Stored data entries
/-- The dynamic tree reader fails (R230 to R239). -/
theorem readDynTrees_fails {s : State} {c : Cause} {q : Nat} {k : TreeStage} (hq : Quiet s)
    (hl : s.srcLen.toNat ≤ Config.srcLenMax) (hp : s.bitpos.toNat ≤ 8 * s.srcLen.toNat)
    (hf : dynFails s s.bitpos.toNat c q k) :
    ∃ l d, l.length = k.size ∧ readDynTrees s = raise c ((k.state l d s).setBitpos q) := by
  have hl' := hl
  simp only [Config.srcLenMax] at hl'
  generalize hpp : s.bitpos.toNat = p at *
  have hcl4 : hclenAt s p ≤ 19 := by have := fieldAt_four_lt s (p + 10); simp only [hclenAt]; omega
  have hlit : hlitAt s p ≤ 288 := by have := fieldAt_five_lt s p; simp only [hlitAt]; omega
  have hdist : hdistAt s p ≤ 32 := by have := fieldAt_five_lt s (p + 5); simp only [hdistAt]; omega
  have hord : (clclOrder.take (hclenAt s p)).length = hclenAt s p := by
    rw [List.length_take, show clclOrder.length = 19 from rfl]; omega
  -- the header, once its fields are in the source
  have header (h4 : p + 14 + 3 * hclenAt s p ≤ 8 * s.srcLen.toNat) : readDynTrees s =
      (treeCommit .cl (clLengthsAt s (clclOrder.take (hclenAt s p)) (p + 14) (List.replicate 19 0))
        (s.setBitpos (p + 14 + 3 * hclenAt s p))).andThen fun _ u =>
          (readLengths (hlitAt s p + hdistAt s p) (hlitAt s p + hdistAt s p) [] u).andThen fun lens u =>
            buildDynTrees ⟨hlitAt s p, hdistAt s p, hclenAt s p⟩ lens u := by
    have hb14 : (s.setBitpos (p + 14)).bitpos.toNat = p + 14 := toNat_setBitpos (by omega)
    rw [readDynTrees, readCounts_quiet hl hq hpp (by omega), Res.andThen_ok,
      readClLengths_quiet (quiet_setBitpos hq _) (by rw [hb14, hord]; exact h4) hl, hb14, hord,
      clLengthsAt_congr (sameSource_setBitpos s _) _ (by rw [hord]; omega), setBitpos_setBitpos, Res.andThen_ok]
  -- the state with the code-length tree built
  have built {Tcl : List Nat} (h : clTreeAt s p (.ok Tcl)) (x : Nat) :
      treeCommit .cl (clLengthsAt s (clclOrder.take (hclenAt s p)) (p + 14) (List.replicate 19 0))
        (s.setBitpos x) = .ok () (((TreeStage.cl Tcl).state [] 0 s).setBitpos x)
      ∧ TreeReady (.ram .cl) Tcl 19 (((TreeStage.cl Tcl).state [] 0 s).setBitpos x) := by
    have hcllen : (clLengthsAt s (clclOrder.take (hclenAt s p)) (p + 14) (List.replicate 19 0)).length ≤ numcodes .cl := by
      rw [length_clLengthsAt, List.length_replicate]; exact le_rfl
    have k1 : (Tcl.map (BitVec.ofNat 10)).length = 38 := by
      rw [List.length_map, (buildTree_ok (by decide) hcllen h.2).1]; rfl
    refine ⟨?_, treeReady_of_built (r := .cl) hcllen h.2 rfl rfl⟩
    rw [treeCommit_ok (t := .cl) h.2]
    simp [State.setTable, State.setValid, State.setBitpos, TreeStage.state, tableOf_of_length k1]
  -- the loop up to `lens`
  have loop {Tcl lens : List Nat} {p1 : Nat} (h : clTreeAt s p (.ok Tcl)) (h2 : lensAt s p Tcl lens p1)
      (h3 : lens.length ≤ hlitAt s p + hdistAt s p) : ∃ n,
      readLengths (hlitAt s p + hdistAt s p) (hlitAt s p + hdistAt s p) []
        (((TreeStage.cl Tcl).state [] 0 s).setBitpos (p + 14 + 3 * hclenAt s p))
        = readLengths (hlitAt s p + hdistAt s p) n lens (((TreeStage.cl Tcl).state [] 0 s).setBitpos p1)
      ∧ hlitAt s p + hdistAt s p ≤ lens.length + n ∧ p1 ≤ 8 * s.srcLen.toNat := by
    obtain ⟨syms, hs⟩ := h2
    have hin := lengthsAt_le hs h.1
    have h41 := h.1
    set u := (TreeStage.cl Tcl).state [] 0 s
    set v := u.setBitpos (p + 14 + 3 * hclenAt s p) with hv
    have hss : SameSource s v := ⟨rfl, rfl, fun _ _ => rfl⟩
    have hb : v.bitpos.toNat = p + 14 + 3 * hclenAt s p := toNat_setBitpos (by omega)
    have hqv : Quiet v := hq
    obtain ⟨n, e1, e2⟩ := readLengths_to (fuel := hlitAt s p + hdistAt s p) hqv (built h _).2 hl
      (by rw [hb]; exact lengthsAt_congr hss _ hs) h3 (by simp)
    exact ⟨n, by rw [e1, hv, setBitpos_setBitpos], e2, hin⟩
  -- the loop when `lens` is full
  have full {Tcl lens : List Nat} {p1 : Nat} (h : clTreeAt s p (.ok Tcl)) (h2 : lensAt s p Tcl lens p1)
      (h3 : lens.length = hlitAt s p + hdistAt s p) :
      readDynTrees s = buildDynTrees ⟨hlitAt s p, hdistAt s p, hclenAt s p⟩ lens
        (((TreeStage.cl Tcl).state [] 0 s).setBitpos p1) := by
    obtain ⟨n, e1, _, _⟩ := loop h h2 (by omega)
    rw [header h.1, (built h _).1, Res.andThen_ok, e1]
    cases n with
    | zero => rfl
    | succ n => rw [readLengths, if_neg (by omega)]; rfl
  cases k with
  | kept =>
    obtain ⟨n, w, h1, h2, h3, rfl, rfl⟩ := hf
    refine ⟨[], 0, rfl, ?_⟩
    show _ = raise _ (s.setBitpos _)
    rcases h1 with ⟨rfl, rfl⟩ | ⟨rfl, rfl⟩ | ⟨rfl, rfl⟩ | ⟨j, h4, rfl, rfl⟩
    · rw [readDynTrees, readCounts, checkedRead_exhausted (by omega), Nat.add_zero, ← hpp, setBitpos_self]; rfl
    · rw [readDynTrees, readCounts, checkedRead_quiet hq (by omega), Res.andThen_ok, hpp, field_exhausted hl h2 h3]; rfl
    · rw [readDynTrees, readCounts, checkedRead_quiet hq (by omega), Res.andThen_ok, hpp,
        headerField_read hl hq (by omega), Res.andThen_ok, field_exhausted (a := 5 + 5) hl h2 h3]; rfl
    · have hb14 : (s.setBitpos (p + 14)).bitpos.toNat = p + 14 := toNat_setBitpos (by omega)
      rw [readDynTrees, readCounts_quiet hl hq hpp (by omega), Res.andThen_ok,
        readClLengths_exhausted (k := j) (quiet_setBitpos hq _) hl (by rw [hord]; exact h4)
          (by rw [hb14]; show _ ≤ 8 * s.srcLen.toNat; omega) (by rw [hb14]; show 8 * s.srcLen.toNat < _; omega),
        hb14, setBitpos_setBitpos, show p + 14 + 3 * j = p + (14 + 3 * j) by omega]
      rfl
  | clFailed =>
    obtain ⟨⟨h1, h2⟩, rfl⟩ := hf
    refine ⟨(spoilTable .cl s).treeCL, s.draws + 1, (length_spoilTable s).1, ?_⟩
    rw [header h1, treeCommit_error (t := .cl) h2, (spoilTable_eq _).1]; rfl
  | cl Tcl =>
    obtain ⟨h1, lens, p1, h2, h3⟩ := hf
    refine ⟨[], 0, rfl, ?_⟩
    rcases h3 with ⟨h3, h4⟩ | ⟨h3, h4, rfl, rfl⟩
    · obtain ⟨n, e1, e2, e3⟩ := loop h1 h2 (by omega)
      set u := ((TreeStage.cl Tcl).state [] 0 s).setBitpos p1 with hu
      have hss : SameSource s u := ⟨rfl, rfl, fun _ _ => rfl⟩
      have hb : u.bitpos.toNat = p1 := toNat_setBitpos (by omega)
      have hqu : Quiet u := hq
      have hfail := readLengths_fails (fuel := n) hqu (built h1 p1).2 hl (by rw [hb]; exact e3) h3 e2
        (by rw [hb]; exact lengthFails_congr hss h4)
      rw [header h1.1, (built h1 _).1, Res.andThen_ok, e1, hfail]
      rfl
    · rw [full h1 h2 h3, buildDynTrees, if_pos h4]
  | llFailed Tcl =>
    obtain ⟨h1, lens, h2, h3, h4, h5⟩ := hf
    refine ⟨(spoilTable .ll s).treeLL, s.draws + 1, (length_spoilTable s).2.1, ?_⟩
    rw [full h1 h2 h3, buildDynTrees, if_neg h4, litlenPart, treeCommit_error (t := .ll) h5, (spoilTable_eq _).2.1,
      spoilTable_ll_congr (s := ((TreeStage.cl Tcl).state [] 0 s).setBitpos q) (u := s) rfl]
    generalize (spoilTable .ll s).treeLL = l
    rfl
  | dFailed Tcl Tll =>
    obtain ⟨h1, lens, h2, h3, h4, h5, h6⟩ := hf
    have k2 : (Tll.map (BitVec.ofNat 10)).length = 576 := by
      rw [List.length_map, (buildTree_ok (by decide) (length_litlenPart_le hlit lens) h5).1]
    refine ⟨(spoilTable .d s).treeD, s.draws + 1, (length_spoilTable s).2.2, ?_⟩
    rw [full h1 h2 h3, buildDynTrees, if_neg h4, litlenPart, treeCommit_ok (t := .ll) h5, Res.andThen_ok, distPart,
      treeCommit_error (t := .d) h6, (spoilTable_eq _).2.2, commit_ll_eq k2]
    rfl
  | all T => exact hf.elim
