-- ==== Sys2Proof/Laws/PerInstr.lean ====
section
/-! SUPPORT. The per-instruction family `ReservedBits`: in the word of every command the reserved bits 31:21 and 15:11
are 0 (R120, R121). -/

namespace Sys2Proof
namespace Laws
namespace ReservedBits

/-- The reserved bits of the command's word are 0. -/
def Statement (i : Instr) : Prop := encode i &&& 0xFFE0F800#32 = 0#32

theorem nop : Statement .nop := by unfold Statement; decide
theorem readBits (n : BitVec 5) : Statement (.readBits n) := by revert n; unfold Statement; decide
theorem buildTree (t : RamTree) : Statement (.buildTree t) := by cases t <;> (unfold Statement; decide)
theorem decodeSymbol (t : TreeSel) : Statement (.decodeSymbol t) := by
  cases t with
  | ram r => cases r <;> (unfold Statement; decide)
  | fixedLL => unfold Statement; decide
  | fixedD => unfold Statement; decide
theorem readDynTrees : Statement .readDynTrees := by unfold Statement; decide
theorem lzCopy : Statement .lzCopy := by unfold Statement; decide
theorem inflateBlock : Statement .inflateBlock := by unfold Statement; decide
theorem zlibHeader : Statement .zlibHeader := by unfold Statement; decide
theorem inflateZlib : Statement .inflateZlib := by unfold Statement; decide
theorem paeth : Statement .paeth := by unfold Statement; decide
theorem unfilterLine : Statement .unfilterLine := by unfold Statement; decide
theorem unfilterImage : Statement .unfilterImage := by unfold Statement; decide

end ReservedBits
end Laws
end Sys2Proof
end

TASK DESCRIPTION: Once you find the line with "rw [List.length_map, (buildTree_ok (by decide) hcllen" in the entries above, output it and each line after it up to and including the line with "(h3 : lens.length ≤", and nothing else.

RESPONSE TO THIS EXERCISE:
      rw [List.length_map, (buildTree_ok (by decide) hcllen h.2).1]; rfl
    refine ⟨?_, treeReady_of_built (r := .cl) hcllen h.2 rfl rfl⟩
    rw [treeCommit_ok (t := .cl) h.2]
    simp [State.setTable, State.setValid, State.setBitpos, TreeStage.state, tableOf_of_length k1]
  -- the loop up to `lens`
  have loop {Tcl lens : List Nat} {p1 : Nat} (h : clTreeAt s p (.ok Tcl)) (h2 : lensAt s p Tcl lens p1)
      (h3 : lens.length ≤ hlitAt s p + hdistAt s p) : ∃ n,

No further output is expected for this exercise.